Today, it attracts over 20,000 people each and every year and is held up as a prime example of how an event can shift and build the social, economic and brand identity of a place.

Whilst there are always exceptions to the rule (the Deni Ute Muster drew significant visitation from very early on in its history), the list of major events that had comparable stories of gradual, slow growth in their early years is long.

The Australian Open of Tennis, The Australian Wooden Boat Festival, Cementa, The Unconformity, Grampians Grape Escape, the Stawell Gift, the Melbourne Cup Carnival, Mt Isa Rodeo, Gympie Muster, Floriade, Toowoomba Carnival of Flowers, Tamworth Country Music Festival are just a few that grew slowly or indeed struggled in their early years before going on to become what they are today.

Focus on inputs

So why is it that when the story of gradual, slow growth in the early years is almost ubiquitous across our nation’s most important events, that the nation’s primary investors in events, Tourism and Destination bodies not only predicate their investment on delivering visitation but do so with an absolute maximum of a three-year timeframe? History says that if you want your place to have its very own Vivid Sydney, Melbourne Cup, Elvis Festival or Echuca Winter Blues, then you should invest for a minimum of five years and do so without expecting a significant return in visitation as an output.

So, if we’re not going to predicate funding based on outputs such as visitation, then how do we make judgements on the events to fund? It’s at this point that I come back to the idea of investing in events that have certain “inputs” at their core, those inputs being threefold, namely;

1. the health of relationships they have within the community and a spirit of collaboration,

2. local ownership, and

3. content that puts a genuine point of difference at the heart of the event.

Taking those three fundamental inputs into what makes for a “healthy” event, I have written the 15-point assessment framework seen below. It is a genericised version of that which I now advise my clients to use when it comes to events grounded in local culture.
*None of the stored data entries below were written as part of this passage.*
-- ==== Sys2Proof/Machine/Placing.lean ====
section
/-! DEFINITION. Launch records (R318 to R321): their fields and checks, the order of the eligible records (R337), and the
search for a placement (R320, R322, R338, R341). -/

namespace Sys2Proof.Machine

/-! ## Fields of a record (R318) -/

/-- Word i of a record. -/
def recWord (w : Vector Word 32) (i : Nat) : Word := vget w i

/-- One level: extent, domain and scope codes (R320). A unit u of 1 or more has 4^(u - 1) cores; 0 is a context, 8 is sys. -/
structure Level where
  ext : Nat
  dom : Nat
  scope : Nat
  deriving DecidableEq, Repr

/-- The levels of a record, innermost first. -/
def levelsOf (w : Vector Word 32) : List Level :=
  (upTo (wf (recWord w 1) 10 8 + 1)).map fun n => let x := recWord w (2 + n); ⟨wf x 31 0, wf x 34 32, wf x 38 35⟩

/-- The members of a record (R320). -/
def extents (l : List Level) : Nat := (l.map (·.ext)).prod

/-- C, the general contexts per core (R320). -/
def perCore (w : Vector Word 32) : Nat :=
  match levelsOf w with | l :: _ => if l.dom = 0 then min l.ext 4 else 1 | [] => 1

def recTiles (w : Vector Word 32) : Nat := wf (recWord w 10) 11 7
def recHtiles (w : Vector Word 32) : Nat := wf (recWord w 10) 6 3
def recPlates (w : Vector Word 32) : Nat := wf (recWord w 10) 14 12
def recHnd (w : Vector Word 32) : Bool := (recWord w 10).getLsbD 15
def recBanks (w : Vector Word 32) : Nat := wf (recWord w 10) 31 16
def recCarve (w : Vector Word 32) : Nat := wf (recWord w 10) 45 32
def recCbank (w : Vector Word 32) : Nat := wf (recWord w 10) 49 46
def recMode (w : Vector Word 32) : BitVec 7 := (recWord w 1).extractLsb' 12 7
def recNimg (w : Vector Word 32) : Nat := wf (recWord w 31) 23 16

/-- Tiles that a core of the launch must have (R322). -/
def tilesNeeded (w : Vector Word 32) : Nat := perCore w * recTiles w + (if recHnd w then recHtiles w else 0)

/-- The initial weight of a member (R318). -/
def memberWeight (w : Vector Word 32) : Nat :=
  let r := wf (recWord w 28) 62 0
  if r = 0 then 2 ^ 62 / extents (levelsOf w) else r

/-! ## The checks of R319 -/

/-- Cores in a unit of 1 or more (R3). -/
def unitCores (u : Nat) : Nat := 4 ^ (u - 1)

/-- Instances of a domain in one instance of a scope unit (R320). -/
def instCount (packages d u : Nat) : Nat :=
  let cores := if u = 8 then 4096 * packages else unitCores u
  if d = 0 then 4 * cores else cores / unitCores d

/-- A level stands alone under R320. -/
def levelOk (packages : Nat) (l : Level) : Bool := 1 ≤ l.ext && l.scope ≤ 8 && l.dom < l.scope && l.ext ≤ instCount packages l.dom l.scope

/-- The levels meet R320, from the innermost. -/
def levelsOk (packages : Nat) : List Level → Bool
  | [] => true
  | [l] => levelOk packages l
  | l :: m :: r => levelOk packages l && l.scope ≤ m.dom && l.dom < m.dom && levelsOk packages (m :: r)

/-- The outermost level has scope sys. -/
def sysRecord (w : Vector Word 32) : Bool := (levelsOf w).any fun l => l.scope == 8

/-- The carve-outs of a core fit and lie in BANKS (R319 XSUB 2). -/
def carveOk (w : Vector Word 32) : Bool :=
  let n := (perCore w + (if recHnd w then 1 else 0)) * recCarve w
  let first := 8192 * recCbank w
  recCarve w % 8 == 0 && (n == 0 || (first + n ≤ 8192 * 16 &&
    (upTo 16).all fun b => b < recCbank w || (first + n - 1) / 8192 < b || (recBanks w).testBit b))

/-- The fields marked 0 are zero and the addresses aligned (R318, R319 XSUB 7, R325). -/
def fieldsOk (w : Vector Word 32) : Bool :=
  let x (i : Nat) : Nat := (recWord w i).toNat
  wf (recWord w 1) 63 19 == 0 && wf (recWord w 1) 12 11 == 0 &&
  ((upTo 8).all fun n => if n ≤ wf (recWord w 1) 10 8 then x (2 + n) < 2 ^ 39 else x (2 + n) == 0) &&
  wf (recWord w 10) 63 50 == 0 && wf (recWord w 10) 2 0 == 0 && x 28 < 2 ^ 63 && wf (recWord w 31) 63 25 == 0 &&
  x 23 % 8 == 0 && x 25 % 8 == 0 && x 27 % 16 == 0 && x 29 % 8 == 0 && x 30 % 32 == 0 &&
  (upTo 8).all fun i => wf (recWord w (13 + i)) 63 57 != 0x7D || wf (recWord w (13 + i)) 56 17 == 0

/-- The XSUB of a record that is refused for what stands in it (R319, R400); none when its image list decides. -/
def recordSub (packages : Nat) (driver : Bool) (w : Vector Word 32) : Option Nat :=
  let lv := levelsOf w
  let checks : List (Nat × Bool) := [
    (1, levelsOk packages lv && (!sysRecord w || recWord w 21 != 0)),
    (2, tilesNeeded w ≤ 16 && perCore w * recPlates w ≤ 4 && (!recHnd w || (recWord w 12 != 0 && (recWord w 12).toNat % 8 == 0)) && carveOk w),
    (3, wf (recWord w 0) 63 57 == 0 && (recWord w 0).toNat % 8 == 0),
    (4, extents lv * wf (recWord w 28) 62 0 ≤ 2 ^ 62),
    (6, driver || !((recWord w 1).getLsbD 18 || (recWord w 31).getLsbD 24)),
    (7, fieldsOk w)]
  (checks.find? fun p => !p.2).map (·.1)

/-! ## The image list (R326) -/

def imgMember (e : Vector Word 4) : Nat := wf (vget e 1) 63 32
def imgBank (e : Vector Word 4) : Nat := wf (vget e 1) 31 28
def imgLen (e : Vector Word 4) : Nat := wf (vget e 1) 27 14
def imgOff (e : Vector Word 4) : Nat := wf (vget e 1) 12 0

/-- An entry breaks R326, but for the KEEP checks, which need the image. -/
def entryBad (w : Vector Word 32) (e : Vector Word 4) : Bool :=
  !((imgMember e == 0xFFFFFFFF || imgMember e < extents (levelsOf w)) && imgOff e + imgLen e ≤ 8192 &&
    (recBanks w).testBit (imgBank e) && descValid (guiseDesc (vget e 2)) (imgBank e) && vget e 3 == 0)

/-! ## Sorting -/

/-- An element put before the first that it precedes. -/
def insertBy {α : Type} (lt : α → α → Bool) (x : α) : List α → List α
  | [] => [x]
  | y :: r => if lt x y then x :: y :: r else y :: insertBy lt x r

/-- A list sorted; equal elements keep their order. -/
def sortBy {α : Type} (lt : α → α → Bool) (l : List α) : List α := l.foldl (fun r x => insertBy lt x r) []

/-! ## What is free -/

/-- What a placement may use: cores that no launch holds, cores that may run a member, and the rank of a bay (R341). -/
structure Avail where
  free : Nat → Bool
  member : Nat → Bool
  rank : Nat → Nat

/-- A core's die and package are in use. -/
def liveCore (s : State) (c : Nat) : Bool :=
  !(s.die (dieOf c)).failed && !(s.pkg (pkgOf c)).lost && !(s.pkg (pkgOf c)).bootStopped

/-- A saved launch keeps the plates of a core (R217). -/
def platesKept (s : State) (c : Nat) : Bool :=
  s.launches.any fun p => p.2.saved.isSome && recPlates p.2.w != 0 && p.2.live.contains c

/-- A core may run a member of a record (R322): enough tiles, and free plates where it needs any. -/
def memberCore (s : State) (w : Vector Word 32) (c : Nat) : Bool :=
  let n := (s.core c).ntile.toNat
  n != 0 && tilesNeeded w ≤ n && (recPlates w == 0 || !platesKept s c)

/-- The classes of the launches that hold cores of a bay. -/
def bayClasses (s : State) (bay : Nat) : List (Option Bool) :=
  (s.launches.filter fun p => [Phase.started, .placed, .imageFault, .failing].contains p.2.phase && p.2.live.any fun c => c / 16 == bay).map (·.2.cls)

/-- The rank of a bay for a class (R341): an unclassified launch takes classed bays alike. -/
def bayRank (s : State) (cls : Option Bool) (bay : Nat) : Nat :=
  let l := bayClasses s bay
  match cls with
  | some c => if l.contains (some (!c)) then 0 else if l = [] then 1 else if l.contains none then 2 else 3
  | none => if l.any (·.isSome) then 0 else if l = [] then 1 else 2

/-! ## The search (R320, R322) -/

/-- The instances of a unit in a run of cores, by first core. -/
def unitsIn (u start n : Nat) : List Nat := (upTo (n / unitCores u)).map fun i => start + i * unitCores u

/-- Members in the order of g, and every core used. -/
structure Placement where
  members : List Nat
  cores : List Nat
  deriving DecidableEq, Repr

/-- The ranks of the bays in which a placement uses cores, added up (R341; log entry 99). -/
def Placement.rank (v : Avail) (p : Placement) : Nat := ((p.cores.map (· / 16)).dedup.map v.rank).sum

/-- Placements in the order of preference: by rank, then by first core (R341). -/
def preferred (v : Avail) (l : List (Nat × Placement)) : List (Nat × Placement) := sortBy (fun a b => a.2.rank v < b.2.rank v) l

/-- Placements of distinct instances put together in coreid order; none when there are too few. -/
def gather (n : Nat) (l : List (Nat × Placement)) : Option Placement :=
  let l := sortBy (fun (a b : Nat × Placement) => a.1 < b.1) (l.take n)
  if l.length < n then none else some ⟨l.flatMap (·.2.members), l.flatMap (·.2.cores)⟩

/-- The innermost level in one instance of its scope unit. -/
def placeInner (v : Avail) (l : Level) (start n : Nat) : Option Placement :=
  if l.dom = 0 then
    let k := (l.ext + 3) / 4
    let cs := sortBy (fun a b => v.rank (a / 16) < v.rank (b / 16)) ((unitsIn 1 start n).filter fun c => v.free c && v.member c)
    let cs := sortBy (fun a b => decide (a < b)) (cs.take k)
    if cs.length < k then none else some ⟨(upTo l.ext).map fun i => 8 * nth cs (i / 4) + i % 4, cs⟩
  else
    let size := unitCores l.dom
    let one (d : Nat) : Option (Nat × Placement) :=
      let cs := (upTo size).map (d + ·)
      if cs.all v.free then (cs.find? v.member).map fun c => (d, ⟨[8 * c], cs⟩) else none
    gather l.ext (preferred v ((unitsIn l.dom start n).filterMap one))

/-- Levels, outermost first, placed in a run of cores (R320). -/
def placeIn (v : Avail) : List Level → Nat → Nat → Option Placement
  | [], _, _ => none
  | [l], start, n => best ((unitsIn l.scope start n).filterMap fun a => (placeInner v l a (unitCores l.scope)).map fun p => (a, p))
  | l :: m :: r, start, n => best ((unitsIn l.scope start n).filterMap fun a =>
      (gather l.ext (preferred v ((unitsIn l.dom a (unitCores l.scope)).filterMap fun d =>
        (placeIn v (m :: r) d (unitCores l.dom)).map fun p => (d, p)))).map fun p => (a, p))
where
  best (l : List (Nat × Placement)) : Option Placement := (preferred v l).head?.map (·.2)

/-- The indices of a level of scope sys that one package holds. -/
def perPackage (l : Level) : Nat := if l.dom = 7 then 1 else instCount 1 l.dom 7

/-- The share of a level of scope sys that the n-th of the packages it spans holds (R400). -/
def shareLevel (n : Nat) (l : Level) : Level :=
  if l.scope = 8 then ⟨min (perPackage l) (l.ext - n * perPackage l), l.dom, 7⟩ else l

/-- The levels of that package, outermost first. A level of packages stands in its package alone. -/
def shareLevels (n : Nat) (w : Vector Word 32) : List Level := ((levelsOf w).map (shareLevel n)).reverse

/-- The packages that hold a share of a launch's record. -/
def sharePkgs (s : State) (l : Launch) : List Nat := ((s.launches.filter fun p => sameRecord l p.2).map (·.2.pkg)).dedup

/-- A package's place among those to which the record was posted, in increasing number (R400). -/
def shareIndex (s : State) (l : Launch) : Nat := ((sharePkgs s l).filter (· < l.pkg)).length

/-- Every package that the record spans has read it, or START has come: the record is not placed before (R400; log entry 100). -/
def sharesKnown (s : State) (l : Launch) : Bool :=
  match (levelsOf l.w).reverse with
  | x :: _ => x.scope != 8 || (x.ext + perPackage x - 1) / perPackage x ≤ (sharePkgs s l).length || (recWord l.w 21).toNat ≤ dial s (4 * l.pkg)
  | [] => true

/-- A record's share placed on a package. -/
def placeShare (v : Avail) (pkg : Nat) (lv : List Level) : Option Placement :=
  match lv with
  | [] => none
  | l :: r =>
    if l.ext = 0 then none
    else if l.dom = 7 then
      -- one package: the inner levels, or one member on it
      match r with
      | [] => placeInner v ⟨1, 7, 7⟩ (4096 * pkg) 4096
      | _ => placeIn v r (4096 * pkg) 4096
    else placeIn v lv (4096 * pkg) 4096

/-- The flat index of the first member of the n-th share (R321, R400). -/
def shareBase (n : Nat) (w : Vector Word 32) : Nat :=
  match (levelsOf w).reverse with
  | l :: r => if l.scope = 8 then n * perPackage l * extents r else 0
  | [] => 0

/-! ## The order of records (R337) -/

/-- An eligible or saved record stands before another. -/
def before (a b : Nat × Launch) : Bool :=
  b.2.prio < a.2.prio || (a.2.prio == b.2.prio && (a.2.age < b.2.age || (a.2.age == b.2.age && a.2.queue < b.2.queue)))

/-- The records that wait on a package, in the order of R337. -/
def waitingOn (s : State) (pkg : Nat) : List (Nat × Launch) :=
  sortBy before (s.launches.filter fun p => p.2.pkg == pkg && (p.2.phase == .eligible || p.2.phase == .saved))

/-! ## Fitting (R338, R339) -/

/-- The die's cores as if it ran nothing, and no others. -/
def onlyDie (s : State) (w : Vector Word 32) (d : Nat) : Avail :=
  { free := fun c => dieOf c == d && liveCore s c
    member := fun c => (s.core c).ntile.toNat != 0 && decide (tilesNeeded w ≤ (s.core c).ntile.toNat)
    rank := fun _ => 0 }

/-- A record could use a die (R338). -/
def couldUse (s : State) (l : Launch) (d : Nat) : Bool :=
  if l.phase = .saved then l.live.any fun c => dieOf c == d
  else d / 4 == l.pkg && match shareLevels (shareIndex s l) l.w with
    | [] => false
    | t :: r => t.dom == 7 || (placeShare (onlyDie s l.w d) l.pkg ((if t.scope = 7 then { t with ext := 1 } else t) :: r)).isSome

/-- A reservation keeps a launch off a die (R338). -/
def reservedFrom (s : State) (id : Nat) (l : Launch) (d : Nat) : Bool :=
  (s.pkg l.pkg).reserved.any fun r => r != id && (match find? s.launches r with
    | some x => (x.phase == .eligible || x.phase == .saved) && l.prio ≤ x.prio && couldUse s x d
    | none => false)

/-- A stored class (R340), which becomes the most recent. -/
def classOf (s : State) (l : Launch) : Option ClassEntry :=
  (s.pkg l.pkg).classes.find? fun e => e.asid == l.asid && e.code == recWord l.w 0

/-- What is available to a record, were the cores of some launches given up. -/
def availTo (s : State) (id : Nat) (l : Launch) (given : List Nat) : Avail :=
  let dies := (upTo 4).map fun i => 4 * l.pkg + i
  let shut := dies.filter (reservedFrom s id l)
  { free := fun c => liveCore s c && !shut.contains (dieOf c) &&
      (match (s.core c).launch with | none => true | some x => given.contains x)
    member := fun c => memberCore s l.w c && (recPlates l.w == 0 || !(s.launches.any fun p => given.contains p.1 && recPlates p.2.w != 0 && p.2.live.contains c))
    rank := bayRank s (l.cls <|> (classOf s l).map (·.compute)) }

/-- START keeps a record from being placed (R339). -/
def startsLater (s : State) (l : Launch) : Bool :=
  let t := (recWord l.w 21).toNat
  t != 0 && dial s (4 * l.pkg) + 100000 < t

/-- Where a record goes, were the cores of some launches given up: a saved launch goes back to its cores (R302, R345). -/
def placementOf (s : State) (id : Nat) (l : Launch) (given : List Nat) : Option Placement :=
  let v := availTo s id l given
  if l.phase = .saved then (if l.live.all v.free then some ⟨l.members, l.cores⟩ else none)
  else if startsLater s l || !sharesKnown s l then none
  else placeShare v l.pkg (shareLevels (shareIndex s l) l.w)

end Sys2Proof.Machine
end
If we were to have scored each of the above-mentioned events in their early years using this framework, every single one would score somewhere between 13 and 15 out of 15. If we’d scored them based on visitation in those earlier years, few, if any would’ve stacked up. Note, too, that every single one of those events now delivers on the core metric of visitation and much, much more.

If your community wants events that are representative of what makes your place different then base your investment on strengthening the three inputs above and let the outputs, such as economic impact, look after themselves.